-------- RECORDS FOR THE TASK

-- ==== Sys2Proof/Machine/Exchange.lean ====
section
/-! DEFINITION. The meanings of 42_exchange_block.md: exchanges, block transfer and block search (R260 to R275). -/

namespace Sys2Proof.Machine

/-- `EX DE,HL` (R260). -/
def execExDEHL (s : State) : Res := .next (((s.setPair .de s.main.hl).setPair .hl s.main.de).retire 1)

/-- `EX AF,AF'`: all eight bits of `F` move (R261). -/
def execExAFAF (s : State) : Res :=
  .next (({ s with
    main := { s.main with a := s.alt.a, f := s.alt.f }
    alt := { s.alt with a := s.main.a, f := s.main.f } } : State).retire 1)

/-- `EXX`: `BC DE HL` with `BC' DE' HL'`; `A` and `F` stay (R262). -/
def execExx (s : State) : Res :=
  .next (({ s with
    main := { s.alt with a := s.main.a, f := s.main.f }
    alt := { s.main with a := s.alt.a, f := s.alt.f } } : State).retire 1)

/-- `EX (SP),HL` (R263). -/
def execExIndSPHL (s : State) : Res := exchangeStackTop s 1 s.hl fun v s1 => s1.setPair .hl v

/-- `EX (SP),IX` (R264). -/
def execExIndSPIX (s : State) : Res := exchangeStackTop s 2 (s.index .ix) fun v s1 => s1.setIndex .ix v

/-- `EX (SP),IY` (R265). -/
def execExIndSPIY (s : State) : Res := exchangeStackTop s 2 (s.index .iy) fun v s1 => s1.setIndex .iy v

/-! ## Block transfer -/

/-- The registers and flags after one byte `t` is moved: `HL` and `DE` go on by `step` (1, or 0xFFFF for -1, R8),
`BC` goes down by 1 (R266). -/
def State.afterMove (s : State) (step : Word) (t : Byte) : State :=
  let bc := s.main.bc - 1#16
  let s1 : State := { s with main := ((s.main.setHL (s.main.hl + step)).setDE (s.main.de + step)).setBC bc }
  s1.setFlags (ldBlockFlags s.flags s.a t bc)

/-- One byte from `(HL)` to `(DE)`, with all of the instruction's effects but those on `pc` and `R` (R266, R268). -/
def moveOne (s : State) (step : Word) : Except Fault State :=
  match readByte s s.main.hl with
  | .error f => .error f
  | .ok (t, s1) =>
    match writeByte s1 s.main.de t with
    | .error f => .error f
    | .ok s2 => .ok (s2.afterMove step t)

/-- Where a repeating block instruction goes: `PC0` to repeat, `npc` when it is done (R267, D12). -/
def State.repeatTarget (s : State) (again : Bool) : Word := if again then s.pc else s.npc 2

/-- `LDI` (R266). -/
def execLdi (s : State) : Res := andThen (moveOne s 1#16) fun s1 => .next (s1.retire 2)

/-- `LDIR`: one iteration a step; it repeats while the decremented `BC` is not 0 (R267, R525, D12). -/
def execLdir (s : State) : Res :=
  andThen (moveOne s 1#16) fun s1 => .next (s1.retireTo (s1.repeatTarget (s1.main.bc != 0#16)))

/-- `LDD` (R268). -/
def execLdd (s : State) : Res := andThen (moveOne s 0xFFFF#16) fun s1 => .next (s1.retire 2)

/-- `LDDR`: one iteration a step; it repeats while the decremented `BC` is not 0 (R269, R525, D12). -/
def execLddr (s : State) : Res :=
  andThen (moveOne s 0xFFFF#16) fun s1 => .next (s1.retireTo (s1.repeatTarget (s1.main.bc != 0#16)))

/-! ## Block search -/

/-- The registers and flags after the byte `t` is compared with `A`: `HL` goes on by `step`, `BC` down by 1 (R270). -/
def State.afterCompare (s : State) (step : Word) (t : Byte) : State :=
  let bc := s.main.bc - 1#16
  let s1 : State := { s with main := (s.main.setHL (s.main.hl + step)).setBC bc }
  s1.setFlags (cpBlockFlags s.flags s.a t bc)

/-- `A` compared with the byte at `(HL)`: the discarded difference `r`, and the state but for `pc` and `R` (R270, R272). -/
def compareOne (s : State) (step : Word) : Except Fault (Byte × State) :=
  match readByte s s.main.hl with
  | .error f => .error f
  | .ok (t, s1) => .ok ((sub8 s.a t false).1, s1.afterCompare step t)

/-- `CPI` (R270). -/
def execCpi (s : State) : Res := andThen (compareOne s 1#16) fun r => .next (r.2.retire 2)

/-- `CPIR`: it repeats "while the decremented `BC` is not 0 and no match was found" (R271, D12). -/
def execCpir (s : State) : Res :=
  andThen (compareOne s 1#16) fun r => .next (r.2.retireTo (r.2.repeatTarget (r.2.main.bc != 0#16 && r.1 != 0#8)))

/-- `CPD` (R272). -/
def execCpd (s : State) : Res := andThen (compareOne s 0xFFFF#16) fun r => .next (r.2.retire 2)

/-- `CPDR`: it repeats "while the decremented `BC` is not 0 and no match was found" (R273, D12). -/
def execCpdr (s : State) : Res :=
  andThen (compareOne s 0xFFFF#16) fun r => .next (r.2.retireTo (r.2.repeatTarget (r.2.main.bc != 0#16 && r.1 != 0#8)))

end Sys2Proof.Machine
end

----------------
-------- RECORDS FOR THE TASK

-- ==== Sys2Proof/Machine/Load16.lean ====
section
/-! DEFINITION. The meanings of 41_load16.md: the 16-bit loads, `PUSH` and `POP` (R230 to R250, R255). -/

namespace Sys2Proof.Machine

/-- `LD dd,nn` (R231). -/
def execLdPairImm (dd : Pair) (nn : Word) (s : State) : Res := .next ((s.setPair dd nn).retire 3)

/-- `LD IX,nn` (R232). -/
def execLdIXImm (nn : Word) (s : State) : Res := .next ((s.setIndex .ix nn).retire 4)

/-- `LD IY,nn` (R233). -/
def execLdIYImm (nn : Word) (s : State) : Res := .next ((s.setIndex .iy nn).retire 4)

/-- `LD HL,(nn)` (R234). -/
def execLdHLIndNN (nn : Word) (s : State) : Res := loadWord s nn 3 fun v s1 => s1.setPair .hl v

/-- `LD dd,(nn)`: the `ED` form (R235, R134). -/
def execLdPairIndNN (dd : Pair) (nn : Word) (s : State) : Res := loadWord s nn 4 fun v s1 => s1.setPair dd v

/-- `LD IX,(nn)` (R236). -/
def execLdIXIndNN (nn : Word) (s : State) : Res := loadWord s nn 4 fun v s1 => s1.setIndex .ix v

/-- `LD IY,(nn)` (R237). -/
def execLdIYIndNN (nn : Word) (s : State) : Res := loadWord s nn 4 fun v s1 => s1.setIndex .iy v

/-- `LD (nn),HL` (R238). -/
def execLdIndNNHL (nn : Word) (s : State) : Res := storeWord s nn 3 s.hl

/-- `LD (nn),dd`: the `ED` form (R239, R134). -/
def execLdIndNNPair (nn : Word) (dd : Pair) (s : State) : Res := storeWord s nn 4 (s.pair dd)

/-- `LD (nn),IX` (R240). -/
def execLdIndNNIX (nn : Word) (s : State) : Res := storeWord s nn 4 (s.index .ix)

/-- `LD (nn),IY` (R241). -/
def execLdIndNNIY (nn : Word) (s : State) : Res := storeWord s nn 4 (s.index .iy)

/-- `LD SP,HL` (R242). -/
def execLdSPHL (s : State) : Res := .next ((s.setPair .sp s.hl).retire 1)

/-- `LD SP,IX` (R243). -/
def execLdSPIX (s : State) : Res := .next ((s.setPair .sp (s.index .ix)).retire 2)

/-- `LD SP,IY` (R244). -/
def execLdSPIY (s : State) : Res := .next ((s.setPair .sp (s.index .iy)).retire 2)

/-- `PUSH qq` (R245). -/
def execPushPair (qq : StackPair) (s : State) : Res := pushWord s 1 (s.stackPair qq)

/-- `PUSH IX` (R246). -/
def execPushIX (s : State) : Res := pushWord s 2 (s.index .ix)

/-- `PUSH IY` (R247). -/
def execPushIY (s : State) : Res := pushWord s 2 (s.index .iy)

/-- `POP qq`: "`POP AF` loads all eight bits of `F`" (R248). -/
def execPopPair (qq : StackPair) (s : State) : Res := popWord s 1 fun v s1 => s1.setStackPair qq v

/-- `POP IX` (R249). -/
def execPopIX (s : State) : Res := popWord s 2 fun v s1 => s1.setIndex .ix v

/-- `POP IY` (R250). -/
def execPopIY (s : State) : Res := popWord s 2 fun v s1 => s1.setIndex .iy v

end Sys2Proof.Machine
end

----------------
-------- RECORDS FOR THE TASK

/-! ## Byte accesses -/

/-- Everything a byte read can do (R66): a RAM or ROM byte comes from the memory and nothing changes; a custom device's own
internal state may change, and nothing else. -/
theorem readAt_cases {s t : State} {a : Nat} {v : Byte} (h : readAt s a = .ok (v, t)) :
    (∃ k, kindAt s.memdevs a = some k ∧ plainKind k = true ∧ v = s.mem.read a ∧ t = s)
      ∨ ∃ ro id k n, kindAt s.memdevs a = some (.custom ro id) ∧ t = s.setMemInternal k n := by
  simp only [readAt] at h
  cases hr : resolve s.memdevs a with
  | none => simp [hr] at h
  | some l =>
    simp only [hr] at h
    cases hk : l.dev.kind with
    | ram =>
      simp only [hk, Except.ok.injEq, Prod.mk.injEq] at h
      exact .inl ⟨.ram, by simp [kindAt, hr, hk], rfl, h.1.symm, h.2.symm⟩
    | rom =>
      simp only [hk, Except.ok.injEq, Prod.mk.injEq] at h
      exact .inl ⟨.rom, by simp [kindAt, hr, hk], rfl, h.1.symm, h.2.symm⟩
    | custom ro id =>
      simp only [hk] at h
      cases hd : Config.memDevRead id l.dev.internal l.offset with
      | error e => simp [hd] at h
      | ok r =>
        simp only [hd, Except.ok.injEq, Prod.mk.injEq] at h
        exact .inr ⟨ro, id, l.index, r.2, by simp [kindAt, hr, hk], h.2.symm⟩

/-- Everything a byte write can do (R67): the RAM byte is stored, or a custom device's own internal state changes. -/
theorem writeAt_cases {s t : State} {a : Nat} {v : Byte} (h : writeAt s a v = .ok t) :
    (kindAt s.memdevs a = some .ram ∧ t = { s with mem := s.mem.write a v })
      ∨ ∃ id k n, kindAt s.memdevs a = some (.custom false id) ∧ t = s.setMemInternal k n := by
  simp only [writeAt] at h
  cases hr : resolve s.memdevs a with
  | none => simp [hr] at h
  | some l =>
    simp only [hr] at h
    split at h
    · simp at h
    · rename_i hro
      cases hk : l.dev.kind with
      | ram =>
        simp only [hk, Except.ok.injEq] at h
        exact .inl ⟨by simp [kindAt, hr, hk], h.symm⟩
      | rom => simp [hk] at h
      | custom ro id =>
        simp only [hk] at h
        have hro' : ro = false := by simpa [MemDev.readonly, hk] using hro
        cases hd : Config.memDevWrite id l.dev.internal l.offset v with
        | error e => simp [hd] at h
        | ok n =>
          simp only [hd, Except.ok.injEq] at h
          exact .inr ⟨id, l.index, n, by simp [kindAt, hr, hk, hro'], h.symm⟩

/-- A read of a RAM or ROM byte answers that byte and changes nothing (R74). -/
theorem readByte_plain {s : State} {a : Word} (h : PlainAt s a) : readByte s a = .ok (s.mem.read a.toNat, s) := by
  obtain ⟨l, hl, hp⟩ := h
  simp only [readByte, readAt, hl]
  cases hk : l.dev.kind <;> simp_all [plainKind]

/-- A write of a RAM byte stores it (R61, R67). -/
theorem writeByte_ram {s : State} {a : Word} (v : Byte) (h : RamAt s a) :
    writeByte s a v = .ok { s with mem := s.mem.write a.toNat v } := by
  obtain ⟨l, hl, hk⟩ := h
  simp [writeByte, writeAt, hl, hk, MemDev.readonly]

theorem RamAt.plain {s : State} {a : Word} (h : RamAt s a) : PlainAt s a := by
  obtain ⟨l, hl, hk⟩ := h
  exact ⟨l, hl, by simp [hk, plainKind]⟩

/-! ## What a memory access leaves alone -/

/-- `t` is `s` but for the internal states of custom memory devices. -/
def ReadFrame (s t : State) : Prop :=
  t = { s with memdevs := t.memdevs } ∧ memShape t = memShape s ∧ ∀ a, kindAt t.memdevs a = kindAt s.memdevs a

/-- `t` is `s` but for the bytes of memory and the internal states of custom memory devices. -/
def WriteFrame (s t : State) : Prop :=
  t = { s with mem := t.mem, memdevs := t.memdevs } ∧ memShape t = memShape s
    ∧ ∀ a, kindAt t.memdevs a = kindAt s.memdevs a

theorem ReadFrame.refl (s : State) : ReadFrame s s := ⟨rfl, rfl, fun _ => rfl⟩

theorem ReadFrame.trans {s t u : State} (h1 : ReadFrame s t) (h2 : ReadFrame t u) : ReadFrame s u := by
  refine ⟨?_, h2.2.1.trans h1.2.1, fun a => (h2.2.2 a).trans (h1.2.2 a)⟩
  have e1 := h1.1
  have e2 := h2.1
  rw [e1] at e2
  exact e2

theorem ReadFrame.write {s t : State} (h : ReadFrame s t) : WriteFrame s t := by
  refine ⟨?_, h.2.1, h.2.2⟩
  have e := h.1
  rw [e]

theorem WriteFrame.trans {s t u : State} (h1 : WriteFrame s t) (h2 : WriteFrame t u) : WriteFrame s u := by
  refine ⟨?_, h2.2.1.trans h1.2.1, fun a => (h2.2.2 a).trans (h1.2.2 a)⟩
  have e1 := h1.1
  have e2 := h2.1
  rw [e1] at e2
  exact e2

----------------

** EXERCISE GOAL **
Only the lines from the one containing "(v : Byte) (h" through the one containing "s with memdevs" are to be retyped, both boundary lines included, with no other material.

** ANSWER AREA **
theorem writeByte_ram {s : State} {a : Word} (v : Byte) (h : RamAt s a) :
    writeByte s a v = .ok { s with mem := s.mem.write a.toNat v } := by
  obtain ⟨l, hl, hk⟩ := h
  simp [writeByte, writeAt, hl, hk, MemDev.readonly]

theorem RamAt.plain {s : State} {a : Word} (h : RamAt s a) : PlainAt s a := by
  obtain ⟨l, hl, hk⟩ := h
  exact ⟨l, hl, by simp [hk, plainKind]⟩

/-! ## What a memory access leaves alone -/

/-- `t` is `s` but for the internal states of custom memory devices. -/
def ReadFrame (s t : State) : Prop :=
  t = { s with memdevs := t.memdevs } ∧ memShape t = memShape s ∧ ∀ a, kindAt t.memdevs a = kindAt s.memdevs a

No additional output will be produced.